Under the 2010 Tax Relief Act, for a decedent dying after Dec. 31, 2009 and before the enactment date, the due date for certain tax actions is not to be earlier than the date that's nine months after the enactment date. This extension applies for:

• filing an estate tax return required under Code Sec. 6018;
• paying the estate tax; and
• making any Code Sec. 2518(b) disclaimer of an interest in property passing by reason of the death of such a decedent. (Act. Sec. 301(d)(1))

For a generation skipping transfer made after Dec. 31, 2009 and before the enactment date, the due date for filing any return required under Code Sec. 2662 (including the making of any election required to be made on the return) is not to be earlier than the date that's nine months after the enactment date. (Act. Sec. 301(d)(2))

Other EGTRRA Changes Temporarily Continued

The 2010 Tax Relief Act temporarily continues other changes made by EGTRRA for decedents dying after Dec. 31, 2009 and before Jan. 1, 2013, including the deduction for certain death taxes paid to any State or the District of Columbia and modifications to the rules regarding qualified conservation easements and installment payment of estate taxes. (Act.
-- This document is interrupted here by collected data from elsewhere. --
-- ==== Sys2Proof/Machine/Memory.lean ====
section
/-!
DEFINITION. The memory words of major MEM (R276 to R288), and ACQP, FENCE and CACHE (R293 to R297), in a group; LD in a slice (R252).
-/
namespace Sys2Proof.Machine

/-! ## Sizes -/

/-- Bytes of a size code (R277). -/
def szBytes (z : Nat) : Nat := if z = 0 ∨ z = 1 then 1 else if z = 2 ∨ z = 3 then 2 else if z = 4 then 4 else if z = 7 then 16 else 8
/-- Alignment of a size code (R270). -/
def szAlign (z : Nat) : Nat := if z = 6 then 4 else if z = 7 then 8 else szBytes z
/-- The shape of a size code (R277). -/
def szShape (z : Nat) : Shape := if z = 5 then .p64 else if z = 6 then .i32 else if z = 7 then .i64 else .p32
/-- Sign extension of a size code. -/
def szSigned (z : Nat) : Bool := z = 1 || z = 3

/-- The address of lane l: a + sext(off5) × scale, modulo 2^64 (R280). -/
def Ctx.addr (c : Ctx) (a o scale l : Nat) : W64 := (c.src.read a l).setWidth 64 + BitVec.ofInt 64 (sextN o 5 * scale)

/-- The loaded bytes as an element (R277, R142). -/
def loadElem (z : Nat) (bs : List Byte) : Elem :=
  let n := leNat bs
  elemN (if szSigned z then wrapInt (sextN n (8 * bs.length)) 32 else n)

/-! ## Loads -/

/-- What a load finds in a lane: its value; data that cannot be returned; or a party outside must answer. -/
inductive Loaded where
  | value (e : Elem)
  | bad
  | outside (p : Piece)

/-- A lane's load at a place. -/
def State.loadAt (s : State) (c : Ctx) (z l n : Nat) (p : Place) : Loaded :=
  if s.outsidePlace p || s.tapPlace p then
    match p with
    | .global (q :: _) => .outside q
    | _ => .bad
  else if s.badPlace p then .bad
  else .value (loadElem z (s.readPlace c.wg c.who.grp l n p))

/-- The interval causes of a lane's image (R142). -/
def ivImage (z : Nat) (e : Elem) : Option Cause :=
  if z = 6 ∨ z = 7 then
    match (ivOf (fmtOf (szShape z).width) e).check with
    | .error x => some x
    | .ok _ => none
  else none

/-- The trap of lanes whose loaded images are no intervals (R141, R142). (DEDUCED, log entry 51.) -/
def imageTrap (z : Nat) (vals : List (Nat × Elem)) (addr : Nat → W64) : Option Trap :=
  let of_ := fun (x : Cause) => (vals.filter (fun v => decide (ivImage z v.2 = some x))).map (·.1)
  match of_ .invalidInterval, of_ .emptyInterval with
  | l :: t, _ => some ⟨.invalidInterval, listMask (l :: t), addr l⟩
  | [], l :: t => some ⟨.emptyInterval, listMask (l :: t), addr l⟩
  | [], [] => none

/-- Lanes at parties outside, combined where they name one address of a peer (R281, R291); accesses to MMIO pages never are (R389). -/
def combineLanes (xs : List (Nat × Piece)) : List (List Nat × Piece) :=
  xs.foldl (fun r x =>
    if attrType x.2.attr ≠ 1 ∧ r.any (fun y => decide (y.2.va = x.2.va)) = true then
      r.map (fun y => if y.2.va = x.2.va then (y.1 ++ [x.1], y.2) else y)
    else r ++ [([x.1], x.2)]) []

/-- The lanes of a combined access, with no operands. -/
def loadLanes (ls : List Nat) : List (Nat × W64 × W64) := ls.map (fun l => (l, 0, 0))

/-- Loads of lanes at a party outside are sent, of the word numbered b: their register write is outstanding until the answer comes (R498, R523).
(DEDUCED, log entry 76.) -/
def State.sendLoad (s : State) (who : Who) (b d : Nat) (work : OutsideWork) (acq : Bool) (va : W64) (ls : List Nat) (p : Piece) : State :=
  let f := s.fresh
  (f.2.post { f.2.outsideAt f.1 b who (loadLanes ls) p.pa p.attr va work with acq := acq }).modGroup who.core who.wg who.grp (fun g =>
    { g with pend := g.pend ++ [{ id := f.1, reg := .v d, mask := listMask ls, fixed := false, due := none, old := [] }] })

/-- What a load of size z does when its answer comes. -/
def loadWork (d z : Nat) : OutsideWork := .load d (szShape z) (szSigned z) (szBytes z)

/-- The interval image of a lane at a peer is asked for, piece by piece, for the sleeping word numbered w (R142, R523): the bounds of an image that
two lines hold lie one in each. -/
def State.sendImage (s : State) (c : Ctx) (w : Nat) (acq : Bool) (va : W64) (ls : List Nat) (ps : List Piece) : State :=
  ps.foldl (fun s q =>
    let f := s.fresh
    f.2.post { f.2.outsideAt f.1 w c.who (loadLanes ls) q.pa q.attr (BitVec.ofNat 64 q.va) (.image w (q.va - va.toNat) q.len) with acq := acq }) s

/-- The pieces of a lane's access. -/
def lanePieces (rs : List (Nat × Except Cause Place)) (l : Nat) : List Piece :=
  placePieces ((rs.filter (fun r => decide (r.1 = l))).filterMap (fun r => r.2.toOption))

/-- A lane put into a list of lanes in ascending order. -/
def insertLane (x : Nat × W64) : List (Nat × W64) → List (Nat × W64)
  | [] => [x]
  | y :: t => if x.1 < y.1 then x :: y :: t else if x.1 = y.1 then x :: t else y :: insertLane x t

/-- The group notes destination lanes whose data could not be returned, with their data addresses (R287): in one record for each word. -/
def Group.fail (g : Group) (reg : RegName) (batch : Nat) (lanes : List (Nat × W64)) : Group :=
  let mine := fun (f : FailedRead) => decide (f.reg = reg ∧ f.batch = batch ∧ f.precise = false)
  if lanes = [] then g
  else if g.failed.any mine then
    { g with failed := g.failed.map (fun f => if mine f then { f with lanes := lanes.foldl (fun l x => insertLane x l) f.lanes } else f) }
  else { g with failed := g.failed ++ [⟨reg, lanes, batch, false⟩] }

/-- A register write that an answer completes (R31, R287): the values of some lanes, and lanes whose data could not be returned. -/
def Group.land (g : Group) (reg batch : Nat) (sh : Shape) (ok : List (Nat × Elem)) (bad : List (Nat × W64)) : Group :=
  let g := { g with failed := clearFailed g.failed (Out.v reg sh (ok ++ bad.map (fun (x : Nat × W64) => (x.1, 0)))) }
  ((g.put g.regs (Out.v reg sh ok)).fail (.v reg) batch bad).settle

/-- A group's load of size z with the checks of k (R280, R281, R286, R287): the destination's checks, then the data, interval images checked before
any lane is written (R142). (DEDUCED, log entry 76.) -/
def loadGroup (k : Acc) (d a o z h : Nat) (acq : Bool) (c : Ctx) (u : Uses) (s : State) : Did :=
  if c.src.shape a ≠ .p64 then .trap c.shapeTrap false s
  else
    let n := szBytes z
    let addr := c.addr a o n
    let r := s.places c.core c.wg k (c.act.map (fun l => (l, addr l)))
    let err := accTrap (r.1.filter (fun x => !c.helperZero x)) addr
    if err.isNone && r.2.stalls r.1 then .hold s
    else c.takeIn u { Out.v d (szShape z) [] with err := err } r.2 (fun s =>
      let s := s.l1Reads c.core c.wg.asid h c.src.ctrl.hint.toNat (s.herePieces (r.1.filterMap (fun x => x.2.toOption)))
      let got := r.1.map (fun x => (x.1, match x.2 with
        | .error _ => Loaded.value 0
        | .ok p => s.loadAt c z x.1 n p))
      let vals := got.filterMap (fun x => match x.2 with
        | .value e => some (x.1, e)
        | _ => none)
      let bad := (got.filterMap (fun x => match x.2 with
        | .bad => some x.1
        | _ => none)).map (fun l => (l, addr l))
      let out := got.filterMap (fun x => match x.2 with
        | .outside p => some (x.1, p)
        | _ => none)
      let f := s.fresh
      if 6 ≤ z ∧ out ≠ [] then
        .sleep ((combineLanes out).foldl (fun s x => s.sendImage c f.1 acq (addr (x.1.headD 0)) x.1 (lanePieces r.1 (x.1.headD 0))) f.2)
          { id := f.1, mask := c.mask, pc := c.pc, kind := .images z vals (bad.map (·.1)) (c.act.map (fun l => (l, addr l))), dv := some d,
            dshape := szShape z, dq := none, rest := none }
      else match imageTrap z vals addr with
        | some t => .trap t false s
        | none =>
          let s := c.apply u u.cls (Out.v d (szShape z) vals) (if bad = [] ∧ out = [] then s else f.2)
          let s := (combineLanes out).foldl (fun s x => s.sendLoad c.who f.1 d (loadWork d z) acq (addr (x.1.headD 0)) x.1 x.2) s
          .done (if bad = [] then s else s.modCur (fun g => g.fail (.v d) f.1 bad)))

/-- The access kind of LD and LDA. -/
def ldAcc (z h : Nat) : Acc := Acc.plain .read (szAlign z) (szBytes z) (decide (z < 6)) h

/-- A slice's LD (R252, R257): no private window; the value fills all 64 bits. -/
def loadSlice (f : MMem) (x : Slice) (s : State) : SliceDid :=
  if 6 ≤ f.z then .fault .illegalOp none
  else match s.curWg with
    | none => .fault .illegalOp none
    | some w =>
      let a := x.reg f.a + BitVec.ofInt 64 (sextN f.o 5 * szBytes f.z)
      match s.place s.cur.who.core w true (ldAcc f.z f.h) a with
      | (.error e, _) => .fault e (some a)
      | (.ok p, t) =>
        if t.stalls [(0, .ok p)] then .hold s
        else if t.outsidePlace p || t.tapPlace p then
          match p with
          | .global (q :: _) =>
            let n := t.fresh
            .sleep (n.2.post (n.2.outsideAt n.1 n.1 s.cur.who [(0, 0, 0)] q.pa q.attr a (.sliceLoad f.d (szSigned f.z) q.len)))
              { id := n.1, mask := 0, pc := x.pc, kind := .reply n.1, dv := none, dshape := .p64, dq := none, rest := none }
          | _ => .fault .access (some a)
        else if t.badPlace p then .fault .memUe (some a)
        else
          let t := t.l1Reads s.cur.who.core w.asid f.h 1 (placePieces [p])
          let bs := t.readPlace w 16 0 (szBytes f.z) p
          let v := if szSigned f.z then BitVec.ofInt 64 (sextN (leNat bs) (8 * bs.length)) else BitVec.ofNat 64 (leNat bs)
          .done (t.modCurSlice (fun y => y.setReg f.d v))

/-- LD: a relaxed load (R281). -/
def execLd (f : MMem) (s : State) : Host.Outcome State Fault Refusal :=
  bothWord (uX .m f.c [.v f.a] [.v f.d]) s (loadGroup (ldAcc f.z f.h) f.d f.a f.o f.z f.h false) (loadSlice f)

/-- LDA: an acquire load (R281). -/
def execLda (f : MMem) (s : State) : Host.Outcome State Fault Refusal :=
  groupWord (uX .m f.c [.v f.a] [.v f.d]) s (loadGroup (ldAcc f.z f.h) f.d f.a f.o f.z f.h true)

/-- ACQP: an acquire load at .dev that promotes (R297). -/
def execAcqp (c d a z : Nat) (s : State) : Host.Outcome State Fault Refusal :=
  let size := if z = 1 then 5 else 4
  groupWord (uX .m c [.v a] [.v d]) s
    (loadGroup ⟨.read, szBytes size, szBytes size, false, none, true, true, false, false⟩ d a 0 size 0 true)
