-- ==== Sys2Proof/Machine/Errors.lean ====
section
/-!
DEFINITION. Soft errors, corrected and uncorrectable (R287, R345, R368, R369, R435, R515, R517), and scrubbing (R515).
-/
namespace Sys2Proof.Machine

/-! ## Where errors strike -/

/-- Lanes of a granule of a register in a group of width w: granule `gran` counts row 0 first (R58). -/
def granuleLanes (w gran : Nat) : List Nat := if w < 8 then [] else upto (gran % (w / 8) * 8) 8

/-- A damaged register granule (R517): a later read in its lanes raises MEM_UE with the register's number. -/
def Group.damage (g : Group) (reg gran : Nat) : Group :=
  if (tget g.regs reg).isNone then g
  else { g with failed := g.failed ++
    [⟨.v reg, (granuleLanes g.width gran).map (fun l => (l, BitVec.ofNat 64 reg)), 0, true⟩] }

/-- A damaged FIFO entry (R517). -/
def Fifo.damage (f : Fifo) (k : Nat) : Fifo := { f with entries := lmod f.entries k (fun e => { e with bad := true }) }

/-- A damaged tile row (R517): its contents are undefined, and a tile operation that consumes them faults. (DEDUCED, log entry 49.) -/
def State.damageRow (s : State) (core wg tile row : Nat) : State :=
  let r := freeRow s
  r.2.modWg core wg (fun w => w.modTile tile (fun t => t.modRow row (fun _ => { r.1 with badCells := true, badSide := true })))

/-- A line of the L2 cannot be corrected (R368, R369): a clean one is dropped and fetched again; one that is dirty is lost, unless a cluster
holds it dirty. (DEDUCED, log entry 77.) -/
def State.damageLine (s : State) (line : Nat) : State :=
  let e := s.dirOf line
  if (sharerList e.sharers).any (fun k => s.ownerModified k line) then s
  else if e.dirty = 0 then s.evictLine line
  else (s.evictLine line).loseLine line

/-- A line held in a cluster is lost with its copy (R345, R369). (DEDUCED, log entry 77.) -/
def State.loseIn (s : State) (k line : Nat) : State :=
  let dirty := s.ownerModified k line
  let s := (s.dropLine k line).gaveUp k line 0
  if dirty then s.loseLine line else s

/-- The control state of a core is damaged (R517): firmware aborts its workgroups with cause 0x0B. -/
def State.coreDamaged (s : State) (core : Nat) : State :=
  let s := s.firmwareCause 4
  ((s.core core).wgs.map (·.1)).foldl (fun s w => s.abortWg core w 0x0B) s

/-- An uncorrectable error at a site; none where there is no such site (R345, R368, R435, R517). -/
def State.uncorrectable (s : State) : ErrSite → Option State
  | .line line memory =>
    if s.directed (128 * line) = false then none else some (if memory then s.loseLine line else s.damageLine line)
  | .l2Tags d k => if 4 ≤ d ∨ 64 ≤ k then none else some ((s.modDie d (fun x => { x with deadSlices := k :: x.deadSlices })).firmwareCause 2)
  | .l2OneTag d k => if 4 ≤ d ∨ 64 ≤ k then none else some (s.count 6 (sliceSource d k))
  | .sliceScratch pa =>
    if (s.slicePlace pa).isSome then some (s.modPkg (fun p => { p with poisoned := (pa / 8) :: p.poisoned.filter (fun w => decide (w ≠ pa / 8)) }))
    else none
  | .granule core wg grp reg gran => if (s.group core wg grp).isNone then none else some (s.modGroup core wg grp (fun g => g.damage reg gran))
  | .fifoEntry core wg fifo place =>
    if (s.wg core wg).isNone then none else some (s.modWg core wg (fun w => { w with fifos := lmod w.fifos fifo (fun f => f.damage place) }))
  | .tileRow core wg tile row => if (s.wg core wg).isNone then none else some (s.damageRow core wg tile row)
  | .instrBytes core => if 384 ≤ core then none else some (s.count 6 (coreSource core))
  | .churnSlot d n => match tget (s.die d).slots n with
    | none => none
    | some x => some (s.modDie d (fun k => { k with slots := tset k.slots n { x with poison := true } }))
  | .coreControl core => if 384 ≤ core then none else some (s.coreDamaged core)
  | .tlbEntry k n => if 96 ≤ k then none else some ((s.modCluster k (fun c => { c with tlb := c.tlb.eraseIdx n })).count 6 (clusterSource k))
  | .reverseMap k line good => if 96 ≤ k then none else if good then some (s.count 6 (clusterSource k)) else some (s.loseIn k line)
  | .atomLine k line => if 96 ≤ k ∨ s.buffered k line = false then none else some (s.loseIn k line)
  | .clusterState k => if 96 ≤ k then none else some (s.count 6 (clusterSource k))
  | .flash n => some (s.modPkg (fun p => { p with journal := p.journal.eraseIdx n }))

/-- UNCORRECTABLE_ERROR (R517). -/
def execUncorrectableError (site : ErrSite) (s : State) : Host.Outcome State Fault Refusal :=
  .next ((s.uncorrectable site).getD s)

/-- Lifetime counter of corrected errors of the memory bank that holds an address (R515): die, controller and bank. -/
def State.bankCounter (s : State) (pa : Nat) : Nat := s.homeDie pa * 0x140 + s.controller pa * 16 + Config.memoryBank (pa / 128) % 16

/-- An error of a memory device has been corrected: counted in telemetry and for its bank (R515, R517). -/
def State.corrected (s : State) (pa : Nat) : State :=
  (s.count 6 (sourceOf (s.homeDie pa) (0x400 + s.controller pa))).tally (s.bankCounter pa)

/-- The source number of the unit in which a soft error was corrected (R516). -/
def State.errSource (s : State) : ErrSite → Nat
  | .line line _ => sliceSource (s.homeDie (128 * line)) (homeSlice (128 * line))
  | .l2Tags d k | .l2OneTag d k => sliceSource d k
  | .sliceScratch pa => sliceSource ((s.slicePlace pa).getD (0, 0)).1 ((s.slicePlace pa).getD (0, 0)).2
  | .granule core _ _ _ _ | .fifoEntry core _ _ _ | .tileRow core _ _ _ | .instrBytes core | .coreControl core => coreSource core
  | .churnSlot d _ => sourceOf d 0x200
  | .tlbEntry k _ | .reverseMap k _ _ | .atomLine k _ | .clusterState k => clusterSource k
  | .flash _ => sourceOf 0 0xFFF

/-- CORRECTED_SOFT_ERROR: a telemetry count, of a memory device also its bank's; a TLB entry that suffered it is dropped (R345, R515, R517). -/
def execCorrectedSoftError (site : ErrSite) (s : State) : Host.Outcome State Fault Refusal :=
  let t := s.count 6 (s.errSource site)
  match site with
  | .tlbEntry k n => if 96 ≤ k then .next t else .next (t.modCluster k (fun c => { c with tlb := c.tlb.eraseIdx n }))
  | .line line true => .next (if s.isLocal (128 * line) then s.corrected (128 * line) else t)
  | _ => .next t

/-- SCRUB_READ of a line of a tier: clean (0), corrected and written back (1), or uncorrectable (2) (R515). -/
def execScrubRead (pa outcome : Nat) (s : State) : Host.Outcome State Fault Refusal :=
  if s.isLocal pa = false then .next s
  else if outcome = 0 then .next s
  else if outcome = 1 then .next (s.corrected pa)
  else if outcome = 2 then .next (s.loseLine (pa / 128))
  else .next s

end Sys2Proof.Machine
end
Sec. 101(a), Committee Report))

New EGTRRA Sunset

Under the 2010 Tax Relief Act, the sunset of the EGTRRA estate, gift, and generation skipping transfer tax provisions, which was scheduled to apply to the estates of decedents dying, gifts made, or generation skipping transfers made after Dec. 31, 2010, is extended to apply to estates of decedents dying, gifts made, or generation skipping transfers made after Dec. 31, 2012. The EGTRRA sunset, as extended by the Act, applies to the amendments made by the Act. Therefore, neither the EGTRRA rules nor the new 2010 Tax Relief Act rules will apply to estates of decedents dying, gifts made, or generation skipping transfers made after Dec. 31, 2012.